A *message descriptor* is a plain object that lists every field in a message, its numeric index, and how that field should be treated (number, boolean, string, enum, nested message, or array). Descriptors can be generated or hand-written. Once you have one, every API in this package accepts that descriptor to understand the shape of your data.

```ts
import {
  PrimitiveType,
  MessageDescriptor,
  serializeMessage,
  deserializeMessage,
  parseMessage,
} from "@selfage/message";

interface User {
  id?: number;
  nickname?: string;
  active?: boolean;
}

const USER: MessageDescriptor<User> = {
  name: "User",
  fields: [
    { name: "id", index: 1, primitiveType: PrimitiveType.NUMBER },
    { name: "nickname", index: 2, primitiveType: PrimitiveType.STRING },
    { name: "active", index: 3, primitiveType: PrimitiveType.BOOLEAN },
  ],
};

const illFormedUser: any = {
  id: "12",
  nickname: "Ada",
  active: "yes",
  extraField: "ignored",
};

const parsed = parseMessage(illFormedUser, USER);
// parsed becomes { id: undefined, nickname: "Ada", active: undefined }

// If sent over the wire:
const user: User = { id: 12, nickname: "Ada", active: true };
const binary = serializeMessage(user, USER);
const roundTrip = deserializeMessage(binary, USER);
// roundTrip is now { id: 12, nickname: "Ada", active: true }
```

## Generating descriptors

Rather than hand-writing descriptor files, you can also generate them with `@selfage/generator_cli`. The tool reads a schema file and emits the TypeScript interface alongside the matching descriptor object.

```bash
npm install --save-dev @selfage/generator_cli

# definition.yaml must sit in the working directory; omit the .yaml suffix if you like
npx geneage ./definition.yaml
```

And the `definition.yaml` looks like:

```yaml
- kind: Message
  name: User
  fields:
    - { name: id, type: number, index: 1 }
    - { name: nickname, type: string, index: 2 }
    - { name: active, type: boolean, index: 3 }
```

The generated module exports the same pair as the example above (a `User` interface and `USER` descriptor), ready to import into your project.

## Everyday helpers

- `parseMessage(raw, descriptor)` filters an arbitrary object, keeping only fields that match the descriptor and coercing enums/primitive types.
- `copyMessage(from, descriptor, to?)` deep-clones a message (optionally into an existing object) while reusing typed arrays and nested objects safely.
- `equalMessage(left, right, descriptor)` performs structural equality on messages, including nested objects and arrays.
- `stringifyMessage(message, descriptor)` produces an index-based JSON string that is stable and language-neutral; `destringifyMessage(raw, descriptor)` reverses the process.
- `serializeMessage(message, descriptor)` and `deserializeMessage(binary, descriptor)` convert between objects and the compact binary wire format shown in `serializer.ts`.

Helpers ignore unknown fields, drop singular fields that are `null`/`undefined`, and keep array positions even when the element value becomes `undefined`.

## Command line usage

Install locally (as shown above) or run via `npx`:

```bash
# Serialize a JSON object using a descriptor exported from ./descriptor.js
npx message serialize '{"id":1,"nickname":"Ada"}' \
  --encoding hex \
  --descriptor-file ./descriptor \
  --descriptor-name USER

# Deserialize a base64 string back into JSON
npx message deserialize "AQAAAA..." \
  --encoding base64 \
  --descriptor-file ./descriptor \
  --descriptor-name USER
```

The CLI dynamically imports the descriptor file, so it works with either `.js` or `.ts` sources (set `--descriptor-file` without the extension).

## Behavior notes

- Default buffer size is 16 MB; call `initBuffer(newSize)` before serializing if you need to handle larger messages.
- Field and enum indexes must fit inside a 32-bit unsigned integer.

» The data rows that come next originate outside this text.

-- ==== Sys2Proof/Certificates/Slice0/Obligations.lean ====
section
/-! DEFINITION. The statements for the provers. Each docstring names the rule of spec/ it formalises; where a clause is the
model's own choice it says so and names the log entry. -/

open Sys2Proof Sys2Proof.Machine

/-! ## Encoding (30_encoding.md) -/

/-- Decoding the word of any command gives that command back, with every operand at every value (R74, R76, R77). -/
def Obligations.DecodeInvertsEncode : Prop := ∀ i : Instr, decode (encode i) = .ok i

/-- A word that decodes is the word of the command it decodes to: no bit of it is dropped (R74, R76, R77). -/
def Obligations.EncodeInvertsDecode : Prop := ∀ (c : Command) (i : Instr), decode c = .ok i → encode i = c

/-- R80 (derived in the spec): decoding is selection of a row of spec/opcode_table.json by mask and pattern, at most one row
selects a word, and a word that none selects is refused by its opcode. -/
def Obligations.DecodingIsRowSelection : Prop :=
  (∀ (c : Command) (i : Instr), decode c = .ok i ↔ ∃ r ∈ opcodeTable, r.selects c = true ∧ assemble r.opcode c = i) ∧
  (∀ (c : Command), ∀ r ∈ opcodeTable, ∀ r' ∈ opcodeTable, r.selects c = true → r'.selects c = true → r = r') ∧
  (∀ (c : Command), (∀ r ∈ opcodeTable, r.selects c = false) →
    decode c = .error (if ∃ r ∈ opcodeTable, fieldOpc r.pattern = fieldOpc c then .reservedField else .illegalOpcode))

/-- An unassigned opcode is refused with ILLEGAL_OPCODE and has no effect (R79); 245 opcodes are unassigned. That the refusal mark
is a field that keeps the first reason while the host's run goes on is the model's choice (log 3). -/
def Obligations.UnassignedOpcodesAreRefused : Prop :=
  (∀ (s : State) (c : Command) (rest : List HostInput), s.hostQueue = .command c :: rest →
    fieldOpc c ∉ [0x10#8, 0x11#8, 0x20#8, 0x30#8, 0x31#8, 0x32#8, 0x33#8, 0x40#8, 0x41#8, 0x42#8, 0x43#8] →
    RefusedWithoutEffect s rest .illegalOpcode) ∧
  ((List.range 256).filter (fun n => opcodeOf (BitVec.ofNat 8 n) = none)).length = 245

/-- A word whose opcode is in the map and whose "must be 0" fields are not all zero is refused with RESERVED_FIELD and has no
effect (R78). That the refusal mark is a field that keeps the first reason while the host's run goes on is the model's choice
(log 3). -/
def Obligations.NonzeroReservedFieldsAreRefused : Prop :=
  ∀ (s : State) (c : Command) (rest : List HostInput), s.hostQueue = .command c :: rest →
    ∀ r ∈ opcodeTable, fieldOpc c = fieldOpc r.pattern → r.selects c = false →
      RefusedWithoutEffect s rest .reservedField

/-- Words written out from 30_encoding.md R84 and 95_test_vectors.md V-E04 to V-E18 decode to their commands. -/
def Obligations.SpecWordsDecode : Prop :=
  decode 0x100A000000000000#64 = .ok (.initA 10#8 0#8) ∧
  decode 0x1005010000000000#64 = .ok (.initA 5#8 1#8) ∧
  decode 0x110A0D0C00000000#64 = .ok (.initB 10#8 13#8 12#8) ∧
  decode 0x2000000000000000#64 = .ok .read ∧
  decode 0x3000000000000000#64 = .ok .getpt ∧
  decode 0x3100000000000000#64 = .ok .getit ∧
  decode 0x3200000000000000#64 = .ok .getst ∧
  decode 0x3300000000000000#64 = .ok .getts ∧
  decode 0x400000003FC00000#64 = .ok (.setofs 0x3FC00000#32) ∧
  decode 0x4100000042500000#64 = .ok (.setsbk 0x42500000#32) ∧
  decode 0x42000000003D0900#64 = .ok (.setfrq 4000000#32) ∧
  decode 0x430000000000FFFF#64 = .ok (.setdly 65535#16)

/-- R83: `INIT` with one operand is `INIT.A` with bus 0, `INIT` with three is `INIT.B`, whatever the operands; `CLROFS` is
`SETOFS 0x00000000`; `NATIVESBK` is SETSBK with the native pattern. As lines of text they assemble to one command word. -/
def Obligations.PseudoInstructionsAssemble : Prop :=
  ∀ (p : Params) (a b c : List Char),
    assembleTokens p ['I', 'N', 'I', 'T'] [a] = assembleTokens p ['I', 'N', 'I', 'T', '.', 'A'] [a, ['0']] ∧
    assembleTokens p ['I', 'N', 'I', 'T'] [a, b, c] = assembleTokens p ['I', 'N', 'I', 'T', '.', 'B'] [a, b, c] ∧
    assembleTokens p ['C', 'L', 'R', 'O', 'F', 'S'] [[]] =
      assembleTokens p ['S', 'E', 'T', 'O', 'F', 'S'] [['0', 'x', '0', '0', '0', '0', '0', '0', '0', '0']] ∧
    assembleTokens p ['N', 'A', 'T', 'I', 'V', 'E', 'S', 'B', 'K'] [[]] = some (.setsbk p.nativeSeebeck) ∧
    assembleLine p ['I', 'N', 'I', 'T', ' ', '1', '0'] = .word (encode (.initA 10#8 0#8)) ∧
    assembleLine p ['I', 'N', 'I', 'T', ' ', '1', '0', ',', ' ', '1', '3', ',', ' ', '1', '2'] =
      .word (encode (.initB 10#8 13#8 12#8)) ∧
    assembleLine p ['C', 'L', 'R', 'O', 'F', 'S'] = .word 0x4000000000000000#64 ∧
    assembleLine p ['N', 'A', 'T', 'I', 'V', 'E', 'S', 'B', 'K'] = .word (encode (.setsbk p.nativeSeebeck))

/-! ## Steps, reset, invariants -/

/-- A command word at the port that decodes is executed on the state with that word taken from the port; nothing else is
done around it. That the port is a list in the state is the model's choice (log 1). -/
def Obligations.StepRunsTheDecodedCommand : Prop :=
  ∀ (s : State) (c : Command) (rest : List HostInput) (i : Instr), s.hostQueue = .command c :: rest → decode c = .ok i →
    step s = exec i { s with hostQueue := rest }

/-- With nothing at the port the block is idle and holds all its state (60_exceptions.md section 8). That this is a step is
the model's choice (log 1). -/
def Obligations.IdleBlockHoldsItsState : Prop := ∀ s : State, s.hostQueue = [] → step s = .next s

/-- R220: reset sets every register of 10_state.md R37 to its reset value and emits no event. -/
def Obligations.ResetSetsEveryRegister : Prop :=
  ∀ (s : State) (rest : List HostInput), s.hostQueue = .reset :: rest →
    ∃ t, step s = .next t ∧
      t.lifecycle = .uninit ∧ t.transport = .accel ∧
      t.pinCs = 0#8 ∧ t.pinClk = 0#8 ∧ t.pinData = 0#8 ∧ t.busId = 0#8 ∧
      t.spiFreqHz = s.params.defaultSpiFreqHz ∧ t.bitDelayUs = 0#16 ∧
      t.calOffset = 0x00000000#32 ∧ t.seebeck = s.params.nativeSeebeck ∧
      t.status = Config.statusNoRead ∧ t.hasData = false ∧ t.intCode = 0#12 ∧ t.probeCode = 0#14 ∧ t.lastReadTs = 0#32 ∧
      t.lineCs = .undriven ∧ t.lineClk = .undriven ∧ t.trace = []

/-- The model's choice (log 9): a reset gives the power-on state of the same parameters, but for the host's record and plan and
the environment's answers, which lie outside the block and stay. -/
def Obligations.ResetKeepsWhatLiesOutsideTheBlock : Prop :=
  ∀ (s : State) (rest : List HostInput), s.hostQueue = .reset :: rest →
    step s = .next { State.resetWith s.params with
      responses := s.responses, refusalMark := s.refusalMark, hostQueue := rest, pinAnswers := s.pinAnswers,
      busAnswers := s.busAnswers, nowAnswers := s.nowAnswers, draws := s.draws }

/-- The reset state has the invariants of 10_state.md R39 and its lines agree with its trace (R36), for all parameters. -/
def Obligations.ResetStateHasTheInvariants : Prop :=
  ∀ p : Params, RegInv (State.resetWith p) ∧ LineInv (State.resetWith p)

/-- R39 (derived in the spec): every step from any state keeps the five register invariants. -/
def Obligations.StepKeepsRegisterInvariants : Prop := ∀ s t : State, RegInv s → step s = .next t → RegInv t

/-- Every step from any state keeps the line registers equal to what the trace last drove (R36). That a line is told by its role
and not by its pin number, so that under `ACCEL` the clock line stays undriven also for chip-select pin 0
(`LineInv.clk_unused`), is the model's choice (log 8). -/
def Obligations.StepKeepsLinesEqualToTrace : Prop := ∀ s t : State, LineInv s → step s = .next t → LineInv t

/-- The invariants of R39 and the agreement of lines and trace hold in every reachable state: after any host inputs and any
answers. That the lines are told by their role (so that `INIT.A 0` leaves the clock line undriven) is the model's choice (log 8),
and so is that a run goes on after a refused input (log 3). -/
def Obligations.ReachableStatesHaveTheInvariants : Prop :=
  ∀ (s : State) (n : Nat), FromReset s → RegInv (hostRun n s) ∧ LineInv (hostRun n s)

/-- No step changes a parameter. 00_scope.md R6 names the parameters and arguments of the model; that those it calls arguments
stand in the state as a field that no step changes is read from it, and is the model's choice (log 5). -/
def Obligations.ParametersNeverChange : Prop := ∀ s t : State, step s = .next t → t.params = s.params

/-! ## Initialize (44_reader_commands.md R160 to R162) -/

/-- INIT.A from its word to its effect (R160): encoding, refusals, events, registers, response. Everything else is unchanged.
That `LINE_CLK` is unchanged also for chip-select pin 0, while `PIN_CLK` holds 0, is the model's choice (log 8). -/
def Obligations.InitAConfiguresAccelerated : Prop :=
  (∀ (c : Command) (cs : PinId) (bus : BusId), decode c = .ok (.initA cs bus) ↔ c = 0x10#8 ++ cs ++ bus ++ 0#8 ++ 0#32) ∧
  OthersReserved 0x1000000000000000#64 0xFF0000FFFFFFFFFF#64 ∧
  (∀ (cs : PinId) (bus : BusId) (s : State), s.lifecycle = .uninit →
    exec (.initA cs bus) s = .next { s with
      pinCs := cs, busId := bus, transport := .accel, lifecycle := .configured, lineCs := .high
      trace := s.trace ++ [.pinMode cs .output, .pinWrite cs .high, .busBegin bus]
      responses := s.responses ++ [0x00000000#32] }) ∧
  (∀ (cs : PinId) (bus : BusId) (s : State), s.lifecycle = .configured → exec (.initA cs bus) s = .refused .reinit)

/-- R161: INIT.B from its word to its effect: encoding, refusals in their order, events, registers, response. -/
def Obligations.InitBConfiguresBitClocked : Prop :=
  (∀ (c : Command) (cs clk data : PinId), decode c = .ok (.initB cs clk data) ↔ c = 0x11#8 ++ cs ++ clk ++ data ++ 0#32) ∧
  OthersReserved 0x1100000000000000#64 0xFF000000FFFFFFFF#64 ∧
  (∀ (cs clk data : PinId) (s : State), s.lifecycle = .uninit → cs ≠ clk → cs ≠ data → clk ≠ data →
    exec (.initB cs clk data) s = .next { s with
      pinCs := cs, pinClk := clk, pinData := data, transport := .bitclk, lifecycle := .configured
      lineCs := .high, lineClk := .low
      trace := s.trace ++ [.pinMode cs .output, .pinWrite cs .high, .pinMode clk .output, .pinWrite clk .low,
        .pinMode data .input]
      responses := s.responses ++ [0x00000000#32] }) ∧
  (∀ (cs clk data : PinId) (s : State), s.lifecycle = .uninit → (cs = clk ∨ cs = data ∨ clk = data) →
    exec (.initB cs clk data) s = .refused .pinConflict) ∧
  (∀ (cs clk data : PinId) (s : State), s.lifecycle = .configured → exec (.initB cs clk data) s = .refused .reinit)
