-- ==== Sys2Proof/Tests/Slice0.lean ====
section
/-! SUPPORT. Tests: ill-formed terms, words written out from the spec, single steps with the vectors of 95_test_vectors.md,
and a witness for the hypotheses of every statement that has some. -/

namespace Sys2Proof.Tests

open Sys2Proof Sys2Proof.Machine

/-! ## Small states -/

/-- The next state of an outcome, if it is one. -/
def nextOf (o : Host.Outcome State Fault Refusal) : Option State :=
  match o with
  | .next t => some t
  | .fault _ => none
  | .refused _ => none

/-- The refusal of an outcome, if it is one. -/
def refusedOf (o : Host.Outcome State Fault Refusal) : Option Refusal :=
  match o with
  | .next _ => none
  | .fault _ => none
  | .refused r => some r

/-- The reset state with one command word at the port. -/
def port (c : Command) : State := { State.reset with hostQueue := [.command c] }

/-- The state after V-I01, with four coming bytes and a coming timestamp. -/
def accel (bytes : List Byte) : State :=
  { State.reset with
    lifecycle := .configured, pinCs := 10#8, lineCs := .high
    trace := [.pinMode 10#8 .output, .pinWrite 10#8 .high, .busBegin 0#8]
    busAnswers := bytes, nowAnswers := [1000#32] }

/-- The state after V-I02 and a SETDLY, with 32 coming samples, all of them the same. -/
def clocked (d : BitVec 16) (b : BitVec 1) : State :=
  { State.reset with
    lifecycle := .configured, transport := .bitclk, pinCs := 10#8, pinClk := 13#8, pinData := 12#8
    lineCs := .high, lineClk := .low, bitDelayUs := d
    trace := [.pinMode 10#8 .output, .pinWrite 10#8 .high, .pinMode 13#8 .output, .pinWrite 13#8 .low, .pinMode 12#8 .input]
    pinAnswers := List.replicate 32 b, nowAnswers := [1000#32] }

/-- A configured state with a reading: the codes, the offset and the coefficient. -/
def reading (p : BitVec 14) (i : BitVec 12) (offset coeff : F32) : State :=
  { accel [] with hasData := true, status := 0x00#8, probeCode := p, intCode := i, calOffset := offset, seebeck := coeff }

/-- The native coefficient of 00_scope.md R6. -/
def native : F32 := 0x42251AA0#32

/-! ## Well-formedness: each check refuses its ill-formed term -/

theorem test_wellFormed_good : (Instr.initB 10#8 13#8 12#8).wellFormed = true := by decide
theorem test_wellFormed_cs_clk : (Instr.initB 1#8 1#8 2#8).wellFormed = false := by decide
theorem test_wellFormed_cs_data : (Instr.initB 1#8 2#8 1#8).wellFormed = false := by decide
theorem test_wellFormed_clk_data : (Instr.initB 1#8 2#8 2#8).wellFormed = false := by decide

/-! ## Decoding: every constructor from a word written out from 30_encoding.md R74, R76 and 95 V-E01 to V-E18 -/

theorem test_decode_initA : decode 0x1005010000000000#64 = .ok (.initA 5#8 1#8) := rfl
theorem test_decode_initB : decode 0x110A0D0C00000000#64 = .ok (.initB 10#8 13#8 12#8) := rfl
theorem test_decode_read : decode 0x2000000000000000#64 = .ok .read := rfl
theorem test_decode_getpt : decode 0x3000000000000000#64 = .ok .getpt := rfl
theorem test_decode_getit : decode 0x3100000000000000#64 = .ok .getit := rfl
theorem test_decode_getst : decode 0x3200000000000000#64 = .ok .getst := rfl
theorem test_decode_getts : decode 0x3300000000000000#64 = .ok .getts := rfl
theorem test_decode_setofs : decode 0x40000000BE99999A#64 = .ok (.setofs 0xBE99999A#32) := rfl
theorem test_decode_setsbk : decode 0x4100000042500000#64 = .ok (.setsbk 0x42500000#32) := rfl
theorem test_decode_setfrq : decode 0x42000000003D0900#64 = .ok (.setfrq 4000000#32) := rfl
theorem test_decode_setdly : decode 0x430000000000FFFF#64 = .ok (.setdly 65535#16) := rfl

/-- V-E19, V-E20, V-E21. -/
theorem test_decode_unassigned :
    decode 0x0000000000000000#64 = .error .illegalOpcode ∧ decode 0xFF00000000000000#64 = .error .illegalOpcode ∧
      decode 0x1200000000000000#64 = .error .illegalOpcode := ⟨rfl, rfl, rfl⟩

/-- V-E22 to V-E26, V-E34. -/
theorem test_decode_reserved :
    decode 0x2000000000000001#64 = .error .reservedField ∧ decode 0x1000000100000000#64 = .error .reservedField ∧
      decode 0x4300000000010000#64 = .error .reservedField ∧ decode 0x3001000000000000#64 = .error .reservedField ∧
      decode 0x400100003FC00000#64 = .error .reservedField ∧ decode 0x110A0D0C00000001#64 = .error .reservedField :=
  ⟨rfl, rfl, rfl, rfl, rfl, rfl⟩

/-- The host's two views of a word of the opcode table. -/
theorem test_table_word :
    decodeTableWord 64 0x110A0D0C00000000 = some (.initB 10#8 13#8 12#8) ∧
      step (State.reset.withFetchWord 64 0x110A0D0C00000000) = exec (.initB 10#8 13#8 12#8) State.reset := ⟨rfl, rfl⟩

/-- V-E02, V-E12, V-E14: text to word; -0.3 is the nearest binary32. -/
theorem test_assemble :
    assembleLine Params.defaults "INIT 10".toList = .word 0x100A000000000000#64 ∧
      assembleLine Params.defaults "SETOFS -0.3".toList = .word 0x40000000BE99999A#64 ∧
      assembleLine Params.defaults "SETSBK 52.0".toList = .word 0x4100000042500000#64 := by decide +kernel

/-! ## Single steps, at most two a command -/

/-- V-I01. -/
theorem test_initA :
    (nextOf (step (port 0x100A000000000000#64))).map (fun t => (t.trace, t.lineCs, t.lineClk, t.pinCs, t.responses)) =
      some ([.pinMode 10#8 .output, .pinWrite 10#8 .high, .busBegin 0#8], .high, .undriven, 10#8, [0#32]) := by decide
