-- ==== Sys2Proof/Syntax.lean ====
section
/-!
DEFINITION. Syntax.lean: the commands of the block, one constructor for each row of spec/opcode_table.json. A command packet
carries its header `h` and its parameters (Tables 14.7 to 14.21), with what the outside world answers while it is carried out (`found`,
`burnt`), where none leaves that answer free (log entry 8); an event carries what the outside world or a physical
measurement decides about it; a Bobbin instruction carries its engine and its fields (Table 7.4).
-/

namespace Sys2Proof
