/-- A request packet on a channel, as steps 1 to 5 of Table 14.5 find it: its command, or UNDECODABLE_REQUEST with the first check that
fails. `crcOk` says whether the CRC that closes the packet is that of header and parameters. -/
def decodePacket (crcOk : Bool) (chan : Chan) (eid : B8) (b : Bytes) : Instr :=
  let plen := rdN b 8 2
  let op := rdN b 0 2
  let h : Hdr := { chan := chan, eid := eid, tag := r32 b 4, cred := r32 b 12, scope := r16 b 10, flags := r8 b 2, crc := r32 b (16 + plen) }
  let bad (w : BadReq) : Instr := .undecodableRequest chan eid (r32 b 4) (r16 b 10) (r16 b 0) w
  if b.length ≠ 20 + plen ∨ plen % 4 ≠ 0 ∨ 4080 < plen then bad .badLength
  else if !crcOk then bad .badCrc
  else if rdN b 3 1 ≠ 1 ∨ 0x8000 ≤ op then bad .badOpcode
  else match decodeOp op h ((b.drop 16).take plen) with
    | none => bad .badOpcode
    | some (lenOk, i) =>
      if rdN b 2 1 / 2 ≠ 0 then bad .badParam
      else if lenOk then i else bad .badLength

end Sys2Proof
end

String lengths share the same limit (max `2^32 - 1` bytes).
- The library expects descriptors to list fields in ascending `index` order. This ensures fast lookups during deserialization.
- Singular fields skip serialization when the value is `undefined` *or* `null`, so deserialization produces `undefined`. Within arrays the element slot is preserved, but `null` or `undefined` entries come back as `undefined`.

With these building blocks you can keep your data definitions in one place and rely on a single set of utilities—from validation to binary transport—to keep messages consistent across your project.